Fletcher was charged with one count for each of six stories that involved the kidnapping, torture, sexual molestation and murder of children ages 9 years and younger.
A prosecution as unusual as this one naturally prompts some historical reflection; in any event, part of being fully armed to defend ourselves in the "culture war" (which has been declared by many conservatives) involves knowing the history of obscenity law in the U.S. and, before that, in England. That history is fairly well known to scholars, but it holds some unpleasant surprises for cultural conservatives. A few snippets of that history are sketched here.
Aretino's Postures
There is little surviving information concerning obscenity prosecutions — if there were any — from the Middle Ages. The history of modern "pornography" (and therefore of obscenity law) begins, not surprisingly, about the time the printing press was invented. Those who trace the history of controversial, sexually oriented expression generally begin with an Italian book first published around 1527 and widely known as "Aretino's Postures." As its name suggests, it was devoted to different sexual positions with a poem describing the delights of each. Even at the dawn of printing, though, it was not the poems but the drawings depicting those postures that made the work so notorious. So from the beginning, there has been something of an understanding that sexually oriented text is less problematic than a sexual image.
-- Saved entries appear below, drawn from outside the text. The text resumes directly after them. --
/-- Two bytes read as a word, when they are: the map admits both, and only other masters' writes changed anything. -/
theorem readPair_next {lo hi : PAddr} {s : State} {p : Word × State} (h : readPair lo hi s = .next p) :
    (canReadByte lo s = true ∧ canReadByte hi s = true) ∧ OnlyMemory s p.2 := by
  obtain ⟨l, h1, h⟩ := andThen_eq_next.1 h
  obtain ⟨b, h2, h⟩ := andThen_eq_next.1 h
  injection h with h
  have o1 := busCycle_only s
  have o2 := o1.trans (highCycle_only s.busCycle lo)
  rw [memRead_eq_next] at h1 h2
  exact ⟨⟨canReadByte_of_only o1 lo ▸ h1.1, canReadByte_of_only o2 hi ▸ h2.1⟩, h ▸ o2⟩

theorem readPair_eq_next {lo hi : PAddr} {s : State} (h : s.alone = true) {p : Word × State} :
    readPair lo hi s = .next p ↔
      (canReadByte lo s = true ∧ canReadByte hi s = true) ∧ p = (wordOf (s.byteAt hi) (s.byteAt lo), s) := by
  simp only [readPair, busCycle_of_alone h, highCycle_of_alone lo h, andThen_eq_next, memRead_eq_next]
  constructor
  · rintro ⟨_, ⟨h1, rfl⟩, _, ⟨h2, rfl⟩, e⟩; injection e with e; exact ⟨⟨h1, h2⟩, e.symm⟩
  · rintro ⟨⟨h1, h2⟩, rfl⟩; exact ⟨_, ⟨h1, rfl⟩, _, ⟨h2, rfl⟩, rfl⟩

/-- A read through a segment, when it answers: the map admits it, and only other masters' writes changed anything. -/
theorem readMem_next {w : Width} {seg off : Word} {s : State} {p : Word × State} (h : readMem w seg off s = .next p) :
    admitsRead w seg off s = true ∧ OnlyMemory s p.2 := by
  cases w with
  | byte =>
    obtain ⟨b, h1, h⟩ := andThen_eq_next.1 h
    injection h with h
    rw [memRead_eq_next] at h1
    exact ⟨by rw [admitsRead_byte]; exact canReadByte_of_only (busCycle_only s) _ ▸ h1.1, h ▸ busCycle_only s⟩
  | word =>
    obtain ⟨⟨h1, h2⟩, h3⟩ := readPair_next h
    exact ⟨by rw [admitsRead_word, h1, h2]; rfl, h3⟩

/-- An undisturbed read through a segment answers exactly when the map admits it, and answers what memory holds. -/
theorem readMem_eq_next {w : Width} {seg off : Word} {s : State} (h : s.alone = true) {p : Word × State} :
    readMem w seg off s = .next p ↔ canRead w seg off s = true ∧ p = (s.load w seg off, s) := by
  rw [canRead_iff]
  cases w with
  | byte =>
    simp only [readMem, busCycle_of_alone h, andThen_eq_next, memRead_eq_next, admitsRead_byte, State.load, h, true_and]
    constructor
    · rintro ⟨b, ⟨k, rfl⟩, e⟩; injection e with e; exact ⟨k, e.symm⟩
    · rintro ⟨k, rfl⟩; exact ⟨_, ⟨k, rfl⟩, rfl⟩
  | word => simp only [readMem, readPair_eq_next h, admitsRead_word, Bool.and_eq_true, State.load, h, true_and]

theorem readMem_of {w : Width} {seg off : Word} {s : State} (h : canRead w seg off s = true) :
    readMem w seg off s = .next (s.load w seg off, s) := (readMem_eq_next (canRead_iff.1 h).1).2 ⟨h, rfl⟩

/-- A write through a segment, when it answers: the map admits it, and only memory changed; undisturbed, the bytes are
stored and nothing else, and memory stays in canonical form. -/
theorem writeMem_next {w : Width} {seg off v : Word} {s t : State} (h : writeMem w seg off v s = .next t) :
    admitsWrite w seg off s = true ∧ OnlyMemory s t ∧
      (s.alone = true → s.mem.wf = true → Stores (cells w seg off v) s t ∧ t.mem.wf = true) := by
  cases w with
  | byte =>
    obtain ⟨k, rfl⟩ := memWrite_eq_next.1 h
    refine ⟨?_, (busCycle_only s).trans (put_only ..), fun ha hw => ?_⟩
    · rw [admitsWrite_byte]; exact canWriteByte_of_only (busCycle_only s) _ ▸ k
    · rw [busCycle_of_alone ha]; exact ⟨stores_put hw _ _, wf_write hw (by omega) _⟩
  | word =>
    obtain ⟨u, h1, h2⟩ := andThen_eq_next.1 h
    obtain ⟨k1, rfl⟩ := memWrite_eq_next.1 h1
    obtain ⟨k2, rfl⟩ := memWrite_eq_next.1 h2
    have o1 := busCycle_only s
    have o2 := (o1.trans (put_only _ (phys seg off) (lowByte v))).trans (highCycle_only _ (phys seg off))
    refine ⟨?_, o2.trans (put_only ..), fun ha hw => ?_⟩
    · rw [admitsWrite_word, ← canWriteByte_of_only o1, ← canWriteByte_of_only o2, k1, k2]; rfl
    · rw [busCycle_of_alone ha, highCycle_of_alone _ (show (s.put _ _).alone = true from ha)]
      have hw1 : (s.put (phys seg off) (lowByte v)).mem.wf = true := wf_write hw (by omega) (lowByte v)
      exact ⟨(stores_put hw _ _).trans (stores_put hw1 _ _), wf_write hw1 (by omega) _⟩

/-- A write that the map admits answers, whatever other masters do. -/
theorem writeMem_admitted {w : Width} {seg off : Word} (v : Word) {s : State} (h : admitsWrite w seg off s = true) :
    ∃ t, writeMem w seg off v s = .next t := by
  have o1 := busCycle_only s
  cases w with
  | byte =>
    rw [admitsWrite_byte, ← canWriteByte_of_only o1] at h
    exact ⟨_, memWrite_eq_next.2 ⟨h, rfl⟩⟩
  | word =>
    have o2 := (o1.trans (put_only _ (phys seg off) (lowByte v))).trans (highCycle_only _ (phys seg off))
    rw [admitsWrite_word, Bool.and_eq_true, ← canWriteByte_of_only o1, ← canWriteByte_of_only o2] at h
    exact ⟨_, andThen_eq_next.2 ⟨_, memWrite_eq_next.2 ⟨h.1, rfl⟩, memWrite_eq_next.2 ⟨h.2, rfl⟩⟩⟩

theorem writeMem_of {w : Width} {seg off : Word} (v : Word) {s : State} (h : canWrite w seg off s = true)
    (hw : s.mem.wf = true) : ∃ t, writeMem w seg off v s = .next t ∧ Stores (cells w seg off v) s t ∧ t.mem.wf = true := by
  obtain ⟨ha, h⟩ := canWrite_iff.1 h
  obtain ⟨t, ht⟩ := writeMem_admitted v h
  exact ⟨t, ht, (writeMem_next ht).2.2 ha hw⟩

/-! ## r/m operands -/

/-- A read of an r/m operand, when it answers, changes nothing but what other masters write. -/
theorem readRM_next {w : Width} {rm : RM} {s : State} {p : Word × State} (h : readRM w rm s = .next p) :
    OnlyMemory s p.2 := by
  unfold readRM at h
  split at h
  · injection h with h; exact h ▸ .refl s
  · exact (readMem_next h).2

/-- An undisturbed read of an r/m operand answers exactly when the map admits it, and answers what the operand holds. -/
theorem readRM_eq_next {w : Width} {rm : RM} {s : State} (h : s.alone = true) {p : Word × State} :
    readRM w rm s = .next p ↔ canReadRM w rm s = true ∧ p = (s.operand w rm, s) := by
  unfold readRM canReadRM State.operand
  cases s.place rm with
  | reg c => simp [eq_comm]
  | mem seg off => exact readMem_eq_next h

theorem readRM_of {w : Width} {rm : RM} {s : State} (h : canReadRM w rm s = true) :
    readRM w rm s = .next (s.operand w rm, s) := by
  unfold canReadRM at h
  unfold readRM State.operand
  cases hp : s.place rm with
  | reg c => rfl
  | mem seg off => simp only [hp] at h; exact readMem_of h

/-- A write to an r/m operand, when it answers. -/
theorem writeRM_next {w : Width} {rm : RM} {v : Word} {s t : State} (h : writeRM w rm v s = .next t) :
    t = { s with regs := t.regs, mem := t.mem, queue := t.queue, due := t.due } ∧
      (canWriteRM w rm s = true → s.mem.wf = true → Writes w rm v s t ∧ t.mem.wf = true) := by
  unfold writeRM at h; unfold canWriteRM Writes
  cases hp : s.place rm with
  | reg c =>
    simp only [hp] at h ⊢
    injection h with h; subst h
    exact ⟨by cases w <;> rfl, fun _ hw => ⟨rfl, by simpa using hw⟩⟩
  | mem seg off =>
    simp only [hp] at h ⊢
    obtain ⟨-, k2, k3⟩ := writeMem_next h
    exact ⟨by rw [k2], fun hc => k3 (canWrite_iff.1 hc).1⟩

theorem writeRM_of {w : Width} {rm : RM} (v : Word) {s : State} (h : canWriteRM w rm s = true) (hw : s.mem.wf = true) :
    ∃ t, writeRM w rm v s = .next t ∧ Writes w rm v s t ∧ t.mem.wf = true := by
  have : ∃ t, writeRM w rm v s = .next t := by
    unfold writeRM; unfold canWriteRM at h
    cases hp : s.place rm with
    | reg c => exact ⟨_, rfl⟩
    | mem seg off =>
      simp only [hp] at h
      exact writeMem_admitted v (canWrite_iff.1 h).2
  obtain ⟨t, ht⟩ := this
  exact ⟨t, ht, (writeRM_next ht).2 h hw⟩

/-- A pointer read, when it answers, changes nothing but what other masters write. -/
theorem readPointer_next {rm : RM} {s : State} {p : Word × Word × State} (h : readPointer rm s = .next p) :
    OnlyMemory s p.2.2 := by
  obtain ⟨_, _, h⟩ := andThen_eq_next.1 h
  obtain ⟨_, h1, h⟩ := andThen_eq_next.1 h
  obtain ⟨_, h2, h⟩ := andThen_eq_next.1 h
  injection h with h
  exact h ▸ (readMem_next h1).2.trans (readMem_next h2).2

/-- An undisturbed pointer read answers when the operand is in memory and its four bytes can be read. -/
theorem readPointer_of {rm : RM} {s : State} (h : canReadPointer rm s = true) :
    readPointer rm s = .next ((s.pointer rm).1, (s.pointer rm).2, s) := by
  unfold canReadPointer at h
  unfold readPointer eaOrRefuse State.pointer
  cases hp : s.place rm with
  | reg c => simp [hp] at h
  | mem seg off =>
    simp only [hp, Bool.and_eq_true] at h
    simp only [andThen_next, readMem_of h.1, readMem_of h.2]

/-! ## The stack -/

theorem canPop_zero (s : State) : canPop 0 s = canRead .word s.segs.ss s.regs.sp s := by
  unfold canPop; rw [show s.regs.sp + 0 = s.regs.sp from BitVec.add_zero _]

theorem canPush_zero (s : State) : canPush 0 s = canWrite .word s.segs.ss (s.regs.sp - 2) s := by
  unfold canPush; rw [show s.regs.sp - 0 = s.regs.sp from BitVec.sub_zero _]

/-- A pop, when it answers: SP is raised by 2, and nothing else changed but what other masters write. -/
theorem pop16_next {s : State} {p : Word × State} (h : pop16 s = .next p) :
    OnlyMemory { s with regs := { s.regs with sp := s.regs.sp + 2 } } p.2 := by
  obtain ⟨q, h1, h⟩ := andThen_eq_next.1 h
  injection h with h
  have := (readMem_next h1).2
  unfold OnlyMemory at *
  rw [← h, this]; rfl

/-- An undisturbed pop answers exactly when the map admits it. -/
theorem pop16_eq_next {s : State} (ha : s.alone = true) {p : Word × State} :
    pop16 s = .next p ↔ canPop 0 s = true ∧
      p = (s.load .word s.segs.ss s.regs.sp, s.setReg .word .sp (s.regs.sp + 2)) := by
  rw [canPop_zero]
  simp only [pop16, andThen_eq_next, readMem_eq_next ha]
  constructor
  · rintro ⟨v, ⟨h, rfl⟩, e⟩; exact ⟨h, by injection e with e; exact e.symm⟩
  · rintro ⟨h, rfl⟩; exact ⟨_, ⟨h, rfl⟩, rfl⟩

theorem pop16_of {s : State} (h : canPop 0 s = true) :
    pop16 s = .next (s.load .word s.segs.ss s.regs.sp, s.setReg .word .sp (s.regs.sp + 2)) :=
  (pop16_eq_next (canRead_iff.1 h).1).2 ⟨h, rfl⟩

/-- A push, when it answers: SP is lowered by 2, and nothing else changed but memory; undisturbed, the word is stored. -/
theorem push16_next {v : Word} {s t : State} (h : push16 v s = .next t) :
    admitsWrite .word s.segs.ss (s.regs.sp - 2) s = true ∧
      OnlyMemory { s with regs := { s.regs with sp := s.regs.sp - 2 } } t ∧
      (s.alone = true → s.mem.wf = true → Pushes v s t ∧ t.mem.wf = true) := by
  have h' : writeMem .word s.segs.ss (s.regs.sp - 2) v (s.setReg .word .sp (s.regs.sp - 2)) = .next t := h
  exact writeMem_next h'

theorem push16_of (v : Word) {s : State} (h : canPush 0 s = true) (hw : s.mem.wf = true) :
    ∃ t, push16 v s = .next t ∧ Pushes v s t ∧ t.mem.wf = true := by
  have h' : canWrite .word s.segs.ss (s.regs.sp - 2) (s.setReg .word .sp (s.regs.sp - 2)) = true := by
    rw [canPush_zero] at h; exact h
  obtain ⟨t, ht, _⟩ := writeMem_of v h' (by simpa using hw)
  exact ⟨t, ht, (push16_next ht).2.2 (canWrite_iff.1 h').1 hw⟩

/-! ## Interrupts -/

theorem vectorAddr_succ (n : Byte) (k : Nat) : vectorAddr n (k + 1) = vectorAddr n k + 1 := by
  unfold vectorAddr
  apply BitVec.eq_of_toNat_eq
  simp [BitVec.toNat_add]; omega

theorem canReadVector_iff {n : Byte} {s : State} :
    canReadVector n s = true ↔ s.alone = true ∧ ([0, 1, 2, 3].all fun k => canReadByte (vectorAddr n k) s) = true :=
  Bool.and_eq_true _ _ ▸ Iff.rfl

/-- A read of a vector, when it answers, changes nothing but what other masters write. -/
theorem readVector_next {n : Byte} {s : State} {p : Word × Word × State} (h : readVector n s = .next p) :
    OnlyMemory s p.2.2 := by
  obtain ⟨_, h1, h⟩ := andThen_eq_next.1 h
  obtain ⟨_, h2, h⟩ := andThen_eq_next.1 h
  injection h with h
  exact h ▸ (readPair_next h1).2.trans (readPair_next h2).2

theorem readVector_eq_next {n : Byte} {s : State} (ha : s.alone = true) {p : Word × Word × State} :
    readVector n s = .next p ↔ canReadVector n s = true ∧ p = ((s.vector n).1, (s.vector n).2, s) := by
  have e0 : BitVec.ofNat 20 (4 * n.toNat) = vectorAddr n 0 := rfl
  have e2 : BitVec.ofNat 20 (4 * n.toNat + 2) = vectorAddr n 2 := rfl
  simp only [readVector, memReadWord, e0, e2, ← vectorAddr_succ, canReadVector_iff, ha, true_and, andThen_eq_next,
    List.all_cons, List.all_nil, Bool.and_true, Bool.and_eq_true, State.vector]
  constructor
  · rintro ⟨p, h1, q, h2, e⟩
    obtain ⟨⟨k0, k1⟩, rfl⟩ := (readPair_eq_next ha).1 h1
    obtain ⟨⟨k2, k3⟩, rfl⟩ := (readPair_eq_next ha).1 h2
    injection e with e
    exact ⟨⟨k0, k1, k2, k3⟩, e.symm⟩
  · rintro ⟨⟨k0, k1, k2, k3⟩, rfl⟩
    exact ⟨_, (readPair_eq_next ha).2 ⟨⟨k0, k1⟩, rfl⟩, _, (readPair_eq_next ha).2 ⟨⟨k2, k3⟩, rfl⟩, rfl⟩

end Sys2Proof.Machine
end

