-- ==== Sys2Proof/Tests/Slice0.lean ====
section
/-! SUPPORT. Tests: what WellFormed refuses, one encoding of every row of the opcode table written out from its pattern,
one vector of spec/95_test_vectors.md for each instruction that has one, single steps around interrupts, reset and the
prefetch queue, and a witness for every statement that has premises. Expected values come from the spec. -/

namespace Sys2Proof.Tests

open Sys2Proof Sys2Proof.Machine

/-! ## Well-formedness: an ill-formed term for each check -/

theorem test_wf_bp_without_displacement : (Instr.movRmReg .toReg .word (.base .bp) .ax).wf = false := by decide
theorem test_wf_byte_immediate_too_wide : (Instr.movRegImm .byte .ax 0x0100).wf = false := by decide
theorem test_wf_word_immediate_not_sign_extended : (Instr.addRmImm true .word (.reg .ax) 0x0080).wf = false := by decide
theorem test_wf_byte_immediate_not_sign_extended : (Instr.addRmImm true .byte (.reg .ax) 0xFF80).wf = false := by decide

/-- An ill-formed term's bytes read as another instruction: `[BP]` as the direct address. -/
theorem test_wf_bp_reads_as_direct :
    decodeOne (encode (.incRm .word (.base .bp)) ++ [0x34, 0x12]) = .ok (.incRm .word (.direct 0x1234), []) := by decide

/-! ## Decoding: each row's pattern with its fields filled in, first byte first -/

/-- Each byte sequence is one instruction, the one listed, and the encoder writes it. -/
def decodeAll (l : List (List Byte × Instr)) : Bool :=
  l.all fun p => decide (decodeOne p.1 = .ok (p.2, []) ∧ encode p.2 = p.1 ∧ p.2.wf = true)

theorem test_decode_data_transfer_rows : decodeAll [
    ([0x88, 0x19], .movRmReg .toRm .byte (.base .bxDi) .bx),
    ([0xC7, 0x44, 0xFE, 0x34, 0x12], .movRmImm .word (.disp8 .si 0xFE) 0x1234),
    ([0xB5, 0x56], .movRegImm .byte .bp 0x56), ([0xA1, 0x78, 0x56], .movAccMem .word 0x5678),
    ([0xA2, 0x78, 0x56], .movMemAcc .byte 0x5678), ([0x8E, 0x10], .movSregRm .ss (.base .bxSi)),
    ([0x8C, 0x5B, 0xFE], .movRmSreg (.disp8 .bpDi 0xFE) .ds),
    ([0xFF, 0xB6, 0x01, 0x80], .pushRm (.disp16 .bp 0x8001)), ([0x53], .pushReg .bx), ([0x16], .pushSreg .ss),
    ([0x8F, 0x07], .popRm (.base .bx)), ([0x5A], .popReg .dx), ([0x07], .popSreg .es),
    ([0x87, 0xE0], .xchgRmReg .word (.reg .ax) .sp), ([0x91], .xchgAxReg .cx), ([0xE5, 0x60], .inPort .word 0x60),
    ([0xEC], .inDx .byte), ([0xE7, 0x60], .outPort .word 0x60), ([0xEE], .outDx .byte), ([0xD7], .xlat),
    ([0x8D, 0x3D], .lea .di (.base .di)), ([0xC5, 0x60, 0xFE], .lds .sp (.disp8 .bxSi 0xFE)),
    ([0xC4, 0x8B, 0x01, 0x80], .les .cx (.disp16 .bpDi 0x8001)), ([0x9F], .lahf), ([0x9E], .sahf), ([0x9C], .pushf),
    ([0x9D], .popf)] = true := by decide

theorem test_decode_add_and_subtract_rows : decodeAll [
    ([0x03, 0x92, 0x01, 0x80], .addRmReg .toReg .word (.disp16 .bpSi 0x8001) .dx),
    ([0x80, 0xC5, 0x56], .addRmImm false .byte (.reg .bp) 0x56), ([0x05, 0x34, 0x12], .addAccImm .word 0x1234),
    ([0x12, 0x0B], .adcRmReg .toReg .byte (.base .bpDi) .cx),
    ([0x83, 0x56, 0xFE, 0x85], .adcRmImm true .word (.disp8 .bp 0xFE) 0xFF85), ([0x14, 0x56], .adcAccImm .byte 0x56),
    ([0xFF, 0xC4], .incRm .word (.reg .sp)), ([0x45], .incReg .bp), ([0x37], .aaa), ([0x27], .daa),
    ([0x29, 0xA0, 0x01, 0x80], .subRmReg .toRm .word (.disp16 .bxSi 0x8001) .sp),
    ([0x82, 0xEB, 0x85], .subRmImm true .byte (.reg .bx) 0x85), ([0x2D, 0x34, 0x12], .subAccImm .word 0x1234),
    ([0x18, 0x19], .sbbRmReg .toRm .byte (.base .bxDi) .bx),
    ([0x81, 0x5C, 0xFE, 0x34, 0x12], .sbbRmImm false .word (.disp8 .si 0xFE) 0x1234),
    ([0x1C, 0x56], .sbbAccImm .byte 0x56), ([0xFF, 0xCA], .decRm .word (.reg .dx)), ([0x4F], .decReg .di)] = true := by decide

theorem test_decode_other_arithmetic_rows : decodeAll [
    ([0xF7, 0x18], .negRm .word (.base .bxSi)), ([0x3A, 0x4B, 0xFE], .cmpRmReg .toReg .byte (.disp8 .bpDi 0xFE) .cx),
    ([0x83, 0xBE, 0x01, 0x80, 0x85], .cmpRmImm true .word (.disp16 .bp 0x8001) 0xFF85),
    ([0x3C, 0x56], .cmpAccImm .byte 0x56), ([0x3F], .aas), ([0x2F], .das),
    ([0xF7, 0x62, 0xFE], .mulRm .word (.disp8 .bpSi 0xFE)),
    ([0xF6, 0xAD, 0x01, 0x80], .imulRm .byte (.disp16 .di 0x8001)), ([0xD4, 0x0A], .aam),
    ([0xF6, 0x36, 0xBC, 0x9A], .divRm .byte (.direct 0x9ABC)), ([0xF7, 0x3F], .idivRm .word (.base .bx)),
    ([0xD5, 0x0A], .aad), ([0x98], .cbw), ([0x99], .cwd)] = true := by decide

theorem test_decode_shift_rows : decodeAll [
    ([0xF7, 0x16, 0xBC, 0x9A], .notRm .word (.direct 0x9ABC)), ([0xD0, 0x25], .shl .one .byte (.base .di)),
    ([0xD1, 0x68, 0xFE], .shr .one .word (.disp8 .bxSi 0xFE)),
    ([0xD0, 0xBB, 0x01, 0x80], .sar .one .byte (.disp16 .bpDi 0x8001)), ([0xD3, 0xC6], .rol .cl .word (.reg .si)),
    ([0xD2, 0x0E, 0xBC, 0x9A], .ror .cl .byte (.direct 0x9ABC)), ([0xD3, 0x14], .rcl .cl .word (.base .si)),
    ([0xD0, 0x5F, 0xFE], .rcr .one .byte (.disp8 .bx 0xFE))] = true := by decide

theorem test_decode_logic_rows : decodeAll [
    ([0x23, 0x92, 0x01, 0x80], .andRmReg .toReg .word (.disp16 .bpSi 0x8001) .dx),
    ([0x80, 0xE5, 0x56], .andRmImm .byte (.reg .bp) 0x56), ([0x25, 0x34, 0x12], .andAccImm .word 0x1234),
    ([0x84, 0x0B], .testRmReg .byte (.base .bpDi) .cx),
    ([0xF7, 0x46, 0xFE, 0x34, 0x12], .testRmImm .word (.disp8 .bp 0xFE) 0x1234),
    ([0xA8, 0x56], .testAccImm .byte 0x56), ([0x09, 0xC4], .orRmReg .toRm .word (.reg .sp) .ax),
    ([0x80, 0x0E, 0xBC, 0x9A, 0x56], .orRmImm .byte (.direct 0x9ABC) 0x56),
    ([0x0D, 0x34, 0x12], .orAccImm .word 0x1234), ([0x30, 0x7D, 0xFE], .xorRmReg .toRm .byte (.disp8 .di 0xFE) .di),
    ([0x81, 0xB0, 0x01, 0x80, 0x34, 0x12], .xorRmImm .word (.disp16 .bxSi 0x8001) 0x1234),
    ([0x34, 0x56], .xorAccImm .byte 0x56)] = true := by decide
For a long while, "Postures" was fairly widely circulated in Europe along with a number of other bawdy pictures, songs and stories. One 1675 letter relating the surreptitious efforts by some Oxford University students to use the university printing press to produce copies of "Aretino's Postures" takes a decidedly "boys will be boys" tone, and the incident quite clearly did not lead to any prosecution. And there is little doubt that there was a good deal of sexually oriented expression around — not just high literature like "The Decameron" but also less lofty works such as "The Wandering Whore," "The School of Venus," and, by 1683, "Venus in the Cloister," or "The Nun in Her Smock."
The few scattered efforts at suppressing works like these seem to have come from church officials using church courts that were fast losing any sway they ever had over the common people of the day. Indeed, when James Read and Angell Carter were prosecuted in 1708 for publishing "Fifteen Plagues of a Maidenhead," the law court held that obscenity could be dealt with, if at all, only by the increasingly irrelevant church courts.
But over time, in England and later in the U.S., successful criminal obscenity prosecutions were lodged against the publishers and purveyors of books that lacked any kind of pictures. The first few of these cases seem riddled with ulterior prosecutorial motives — sometimes, as in the case of the radical publisher John Wilkes, overtly political — and complicated by significant factors other than mere publication of sexual expression. But by 1868, the English law courts were suppressing works such as "The Confessional Unmasked," "Showing the Depravity of the Romish Priesthood," "The Iniquity of the Confessional," and "Questions Put to Females in the Confessional."
The "questions put to females" were, at least according to this anti-Catholic tract, pretty racy, so even without any pictures, an elderly, upper-class English judge thought that such a work "tende[d] . . . to deprave and corrupt those whose minds are open to such immoral influences, and into whose hands a publication of this sort may fall."
And for a time, too, American courts convicted publishers and others connected with such written works as "Fanny Hill." Indeed, almost 150 years elapsed between the first American obscenity conviction concerning "Fanny Hill" and the U.S. Supreme Court decision declaring it fully protected by the 1st Amendment.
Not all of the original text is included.